WORK ITEM
Go through the listing below from its first line and repeat each line exactly, ending at the line containing "R260, R292). -/" and including it.

----- MATERIAL PROVIDED -----

/-- A write of ESC_LOCK (R9, R257, R261): a 1 locks only over valid values, and a refused write does not count as the
single write. The supervisor core's lock starts the home tasks (R297). -/
def Bench.escLockWrite (B : Bench) (k : CoreNo) (v : Word) : Bench :=
  let c := B.core k
  if c.escLockWritten then B
  else if v.getLsbD 0 then
    if okUnit (escPccCheck c.escPcc) && okUnit (escCspCheck c.escCsp) then
      let B := B.setCore k { c with escLock := true, escLockWritten := true }
      if k = bsc then B.startHomeTasks else B
    else B.raise 1010
  else B.setCore k { c with escLockWritten := true }

/-- A write of an x-class register (R200, R221 to R223, R320); read-only registers ignore it (R202). -/
def writeSysX (σ : Strand) (n : Nat) (v : Word) : M Unit :=
  let setB (f : Bank → Bank) : M Unit := M.mod fun B => B.modBank σ.core σ.bank f
  match n with
  | 0x010 => setB fun s => { s with ecause := v &&& 0x00FFDFFF#32 }
  | 0x011 => setB fun s => { s with etval := v.zeroExtend 64 }
  | 0x012 => setB fun s => { s with estat := (s.estat &&& 4#32) ||| (v &&& 3#32) }
  | 0x014 => M.mod fun B => B.escLockWrite σ.core v
  | 0x020 => setB fun s => { s with atp := v &&& 0x3FFFF#32 }
  | 0x021 => setB fun s => { s with atpRoot := v &&& 0xFFFFFFF#32 }
  | 0x030 => M.modCore σ fun c => { c with bankwin := Fin.ofNat 8 v.toNat }
  | _ => pure ()

/-- The value a c-class register reads (R200). -/
def readSysC (σ : Strand) (n : Nat) : M Cap := do
  let c ← M.core σ
  let s := c.bank σ.bank
  match n with
  | 0x400 => pure s.trapEntry
  | 0x401 => pure s.epcc
  | 0x402 => pure c.escPcc
  | 0x403 => pure c.escCsp
  | 0x408 => pure c.safree
  | 0x409 => pure s.sachain
  | 0x40A => pure c.saemerg
  | 0x40B => pure s.last
  | _ =>
    let i : Fin 8 := Fin.ofNat 8 ((n - 0x410) / 2)
    pure (if n % 2 = 0 then s.entry[i] else s.entryCsp[i])

/-- A write of a c-class register under its own validation (R200, R238, R244, R258 to R260, R292). -/
def writeSysC (σ : Strand) (n : Nat) (v : Cap) : M Unit := do
  let setB (f : Bank → Bank) : M Unit := M.mod fun B => B.modBank σ.core σ.bank f
  let c ← M.core σ
  match n with
  | 0x400 => setB fun s => { s with trapEntry := v }
  | 0x401 => setB fun s => { s with epcc := v }
  | 0x402 =>
    if c.escLock then pure ()
    else
      M.ofExceptWord σ (escPccCheck v)
      M.modCore σ fun c => { c with escPcc := v }
  | 0x403 =>
    if c.escLock then pure ()
    else
      M.ofExceptWord σ (escCspCheck v)
      M.modCore σ fun c => { c with escCsp := v }
  | 0x408 => M.modCore σ fun c => { c with safree := v }
  | 0x409 => setB fun s => { s with sachain := v }
  | 0x40A => M.modCore σ fun c => if c.saemergWritten then c else { c with saemerg := v, saemergWritten := true }
  | 0x40B =>
    M.ofExceptWord σ (lastCheck v)
    setB fun s => { s with last := v }
  | _ =>
    let i : Fin 8 := Fin.ofNat 8 ((n - 0x410) / 2)
    setB fun s => if n % 2 = 0 then { s with entry := s.entry.set i v } else { s with entryCsp := s.entryCsp.set i v }

def bodySysrd (rd : Reg) (n : BitVec 11) (σ : Strand) : M (Option Cap) := do
  if !xSysListed n.toNat then M.illegal σ
  if n.toNat > 0x004 then M.needSys σ
  let v ← readSysX σ n.toNat
  M.setX σ rd v
  pure none

def bodySyswr (rd : Reg) (n : BitVec 11) (σ : Strand) : M (Option Cap) := do
  if !xSysListed n.toNat then M.illegal σ
  M.needSys σ
  let v ← M.getX σ rd
  writeSysX σ n.toNat v
  pure none

def bodyCsysrd (cd : Reg) (n : BitVec 11) (σ : Strand) : M (Option Cap) := do
  if !cSysListed n.toNat then M.illegal σ
  M.needSys σ
  let v ← readSysC σ n.toNat
  M.setC σ cd v
  pure none

def bodyCsyswr (cd : Reg) (n : BitVec 11) (σ : Strand) : M (Option Cap) := do
  if !cSysListed n.toNat then M.illegal σ
  M.needSys σ
  let v ← M.getC σ cd
  writeSysC σ n.toNat v
  pure none

/-- SYSWR of ESC_LOCK (R257, R261). -/
def bodyEscLock (rd : Reg) (σ : Strand) : M (Option Cap) := do
  M.needSys σ
  let v ← M.getX σ rd
  M.mod fun B => B.escLockWrite σ.core v
  pure none

/-! ## Invalidation -/

/-- A TLBI: local, or a broadcast accepted for later completion (R350, R351). -/
def bodyTlbi (bcast : Bool) (scope : Bank → InvScope) (σ : Strand) : M (Option Cap) := do
  M.needSys σ
  let s ← M.bank σ
  let sc := scope s
  if bcast then
    M.mod fun B => { B with trans := { B.trans with
      pending := B.trans.pending ++ [{ core := σ.core, bank := σ.bank, scope := sc }] } }
  else M.modCore σ fun c => c.invalidate sc
  pure none

/-- The oldest broadcast removes its entries from every core and the ETU; a stopped core removes every entry before it next executes
(R351, R353). It is complete once no job holds the place of an access that was translated before it (R352 step 2, R355). -/
def Bench.broadcastDone (B : Bench) : Bench :=
  match B.trans.pending with
  | [] => B
  | p :: rest =>
    let cores := B.cores.map fun c =>
      if c.clockStopped || c.halted || B.asleep then { c with tlbFlushDue := true } else c.invalidate p.scope
    let B := { B with cores := cores, trans := { B.trans with etuTlb := invalidate p.scope B.trans.etuTlb } }
    if B.etuInFlight then B else { B with trans := { B.trans with pending := rest, bcast := sat16 B.trans.bcast } }

/-- FENCE.T waits while a broadcast of the strand is not complete (R352). -/
def Bench.fenceWaits (B : Bench) (k : CoreNo) (b : BankNo) : Bool :=
  B.trans.pending.any fun p => p.core = k && p.bank = b

/-- A bank-window instruction waits while the scheduler loads the bank it names (R207); a load that cannot begin (R302) is not waited
for. -/
def Bench.windowWaits (B : Bench) (k : CoreNo) (_b : BankNo) : Bool :=
  let c := B.core k
  match c.placing with
  | none => false
  | some p => p.bank = c.bankwin && c.hold.isNone && !c.escActive

/-- An instruction that waits under `w` does not begin while it must: the state stays. -/
def Bench.instrWaiting (B : Bench) (x : Exec) (word : Word) (w : Bench → CoreNo → BankNo → Bool)
    (body : Strand → M (Option Cap)) : Bench :=
  match B.executing x.core with
  | none => B
  | some b =>
    if (B.eventDue x.core).isNone && !B.switchDue x.core && x.guard.holds (B.bank x.core b) && w B x.core b then B
    else B.instr x word body

def State.instrWaiting (s : State) (x : Exec) (word : Word) (w : Bench → CoreNo → BankNo → Bool)
    (body : Strand → M (Option Cap)) : Out := s.onBench x.bench fun B => B.instrWaiting x word w body

/-! ## The bank window -/

/-- The bank the window reaches; banks 1 to 6 are ILLEGAL on the supervisor core (R206). -/
def windowBank (σ : Strand) : M BankNo := do
  let c ← M.core σ
  if σ.core = bsc && c.bankwin ≠ 0 && c.bankwin ≠ 7 then M.illegal σ
  pure c.bankwin

/-- A bank-window form: `f` computes from the executing bank and the window's bank what both become. -/
def bodyWindow (f : Bank → Bank → Bank × Bank) (σ : Strand) : M (Option Cap) := do
  M.needBank σ
  let b ← windowBank σ
  M.mod fun B =>
    let own := B.bank σ.core σ.bank
    let (own', win') := f own (B.bank σ.core b)
    if b = σ.bank then
      -- an ordinary move within the executing bank
      B.setBank σ.core b (f own own).2 |>.modBank σ.core b fun s => (f s s).1
    else (B.setBank σ.core b win').setBank σ.core σ.bank own'
  pure none

/-- The register that BRS reads (R206). -/
def Bank.selRead (s : Bank) (sel : Nat) : Word :=
  match sel with
  | 0 => s.predByte &&& 0xFE#32
  | 1 => s.rc
  | 2 => if s.rcv then 1 else 0
  | _ => s.dcsr

/-- The register that BWS writes (R206). -/
def Bank.selWrite (s : Bank) (sel : Nat) (v : Word) : Bank :=
  match sel with
  | 0 => s.setPreds v
  | 1 => { s with rc := v }
  | 2 => { s with rcv := v.getLsbD 0 }
  | _ => { s with dcsr := dcsrWrite s.dcsr v }

def bodyBrs (rd sel : Reg) (σ : Strand) : M (Option Cap) :=
  if sel.val > 3 then M.illegal σ else bodyWindow (fun o w => (o.setX rd (w.selRead sel.val), w)) σ
def bodyBws (sel rs1 : Reg) (σ : Strand) : M (Option Cap) :=
  if sel.val > 3 then M.illegal σ else bodyWindow (fun o w => (o, w.selWrite sel.val (o.getX rs1))) σ
def bodyBrd (dd ds1 : Reg) (σ : Strand) : M (Option Cap) := do
  let d ← M.dField σ dd
  let e ← M.dField σ ds1
  bodyWindow (fun o w => (o.setD d (w.getD e), w)) σ
def bodyBwd (dd ds1 : Reg) (σ : Strand) : M (Option Cap) := do
  let d ← M.dField σ dd
  let e ← M.dField σ ds1
  bodyWindow (fun o w => (o, w.setD d (o.getD e))) σ

/-- BWPCC is ILLEGAL on the executing bank (R206). -/
def bodyBwpcc (cs1 : Reg) (σ : Strand) : M (Option Cap) := do
  M.needBank σ
  let b ← windowBank σ
  if b = σ.bank then M.illegal σ
  bodyWindow (fun o w => (o, { w with pcc := o.getC cs1 })) σ

/-- SAVEL, SAVEU, LOADL and LOADU (R208): ILLEGAL on the executing bank, on bank 0 and on a bank the core lacks. -/
def bodySave (load upper : Bool) (σ : Strand) : M (Option Cap) := do
  M.needBank σ
  let c ← M.core σ
  let b := c.bankwin
  if b = σ.bank || b = 0 || (σ.core = bsc && b ≠ 7) then M.illegal σ
  let B ← M.bench
  let org := B.origin σ.core σ.bank
  if load then loadHalf σ.core b upper org else saveHalf σ.core b upper org
  pure none

/-! ## Meanings -/

def execSysrd (x : Exec) (rd : Reg) (n : BitVec 11) (s : State) : Out :=
  s.instr x (encI x.guard 0x40 rd.val 0 n) (bodySysrd rd n)
def execSyswr (x : Exec) (rd : Reg) (n : BitVec 11) (s : State) : Out :=
  s.instr x (encI x.guard 0x41 rd.val 0 n) (bodySyswr rd n)
def execCsysrd (x : Exec) (cd : Reg) (n : BitVec 11) (s : State) : Out :=
  s.instr x (encI x.guard 0x42 cd.val 0 n) (bodyCsysrd cd n)
def execCsyswr (x : Exec) (cd : Reg) (n : BitVec 11) (s : State) : Out :=
  s.instr x (encI x.guard 0x43 cd.val 0 n) (bodyCsyswr cd n)
def execEscLockWrite (x : Exec) (rd : Reg) (s : State) : Out :=
  s.instr x (encI x.guard 0x41 rd.val 0 0x014) (bodyEscLock rd)
/-- FENCE orders accesses that this machine performs one at a time (R148). -/
def execFence (x : Exec) (pred succ : BitVec 3) (s : State) : Out :=
  s.instr x (encU x.guard 0x44 0 (0#10 ++ pred ++ succ)) (plain id)
/-- FENCE.I discards fetched instructions; this machine fetches none ahead (R144). -/
def execFenceI (x : Exec) (s : State) : Out := s.instr x (encU x.guard 0x44 0 0x4000) (plain id)
def execFenceT (x : Exec) (s : State) : Out :=
  s.instrWaiting x (encU x.guard 0x44 0 0x8000) Bench.fenceWaits (plain id)
def execTlbiAll (x : Exec) (bcast : Bool) (s : State) : Out :=
  s.instr x (encR x.guard 0x45 0 0 0 (if bcast then 16 else 0)) (bodyTlbi bcast fun _ => .all)
def execTlbiAsid (x : Exec) (bcast : Bool) (rs1 : Reg) (s : State) : Out :=
  s.instr x (encR x.guard 0x45 0 rs1.val 0 ((if bcast then 16 else 0) + 1))
    (bodyTlbi bcast fun k => .asid ((k.getX rs1).toNat % 2 ^ 16))
def execTlbiVa (x : Exec) (bcast : Bool) (rs1 rs2 : Reg) (s : State) : Out :=
  s.instr x (encR x.guard 0x45 0 rs1.val rs2.val ((if bcast then 16 else 0) + 2))
    (bodyTlbi bcast fun k => .va (tlbiPage (k.getX rs1) (k.getX rs2)))
def execTlbiVaAsid (x : Exec) (bcast : Bool) (rs1 rs2 : Reg) (s : State) : Out :=
  s.instr x (encR x.guard 0x45 0 rs1.val rs2.val ((if bcast then 16 else 0) + 3))
    (bodyTlbi bcast fun k => .vaAsid (tlbiPage (k.getX rs1) (k.getX rs2)) (tlbiAsidOf (k.getX rs2)))
def execTlbiBCompletion (b : BenchNo) (s : State) : Out := s.onBench b Bench.broadcastDone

-----

YOUR RESPONSE
/-- A write of ESC_LOCK (R9, R257, R261): a 1 locks only over valid values, and a refused write does not count as the
single write. The supervisor core's lock starts the home tasks (R297). -/
def Bench.escLockWrite (B : Bench) (k : CoreNo) (v : Word) : Bench :=
  let c := B.core k
  if c.escLockWritten then B
  else if v.getLsbD 0 then
    if okUnit (escPccCheck c.escPcc) && okUnit (escCspCheck c.escCsp) then
      let B := B.setCore k { c with escLock := true, escLockWritten := true }
      if k = bsc then B.startHomeTasks else B
    else B.raise 1010
  else B.setCore k { c with escLockWritten := true }

/-- A write of an x-class register (R200, R221 to R223, R320); read-only registers ignore it (R202). -/
def writeSysX (σ : Strand) (n : Nat) (v : Word) : M Unit :=
  let setB (f : Bank → Bank) : M Unit := M.mod fun B => B.modBank σ.core σ.bank f
  match n with
  | 0x010 => setB fun s => { s with ecause := v &&& 0x00FFDFFF#32 }
  | 0x011 => setB fun s => { s with etval := v.zeroExtend 64 }
  | 0x012 => setB fun s => { s with estat := (s.estat &&& 4#32) ||| (v &&& 3#32) }
  | 0x014 => M.mod fun B => B.escLockWrite σ.core v
  | 0x020 => setB fun s => { s with atp := v &&& 0x3FFFF#32 }
  | 0x021 => setB fun s => { s with atpRoot := v &&& 0xFFFFFFF#32 }
  | 0x030 => M.modCore σ fun c => { c with bankwin := Fin.ofNat 8 v.toNat }
  | _ => pure ()

/-- The value a c-class register reads (R200). -/
def readSysC (σ : Strand) (n : Nat) : M Cap := do
  let c ← M.core σ
  let s := c.bank σ.bank
  match n with
  | 0x400 => pure s.trapEntry
  | 0x401 => pure s.epcc
  | 0x402 => pure c.escPcc
  | 0x403 => pure c.escCsp
  | 0x408 => pure c.safree
  | 0x409 => pure s.sachain
  | 0x40A => pure c.saemerg
  | 0x40B => pure s.last
  | _ =>
    let i : Fin 8 := Fin.ofNat 8 ((n - 0x410) / 2)
    pure (if n % 2 = 0 then s.entry[i] else s.entryCsp[i])

/-- A write of a c-class register under its own validation (R200, R238, R244, R258 to R260, R292). -/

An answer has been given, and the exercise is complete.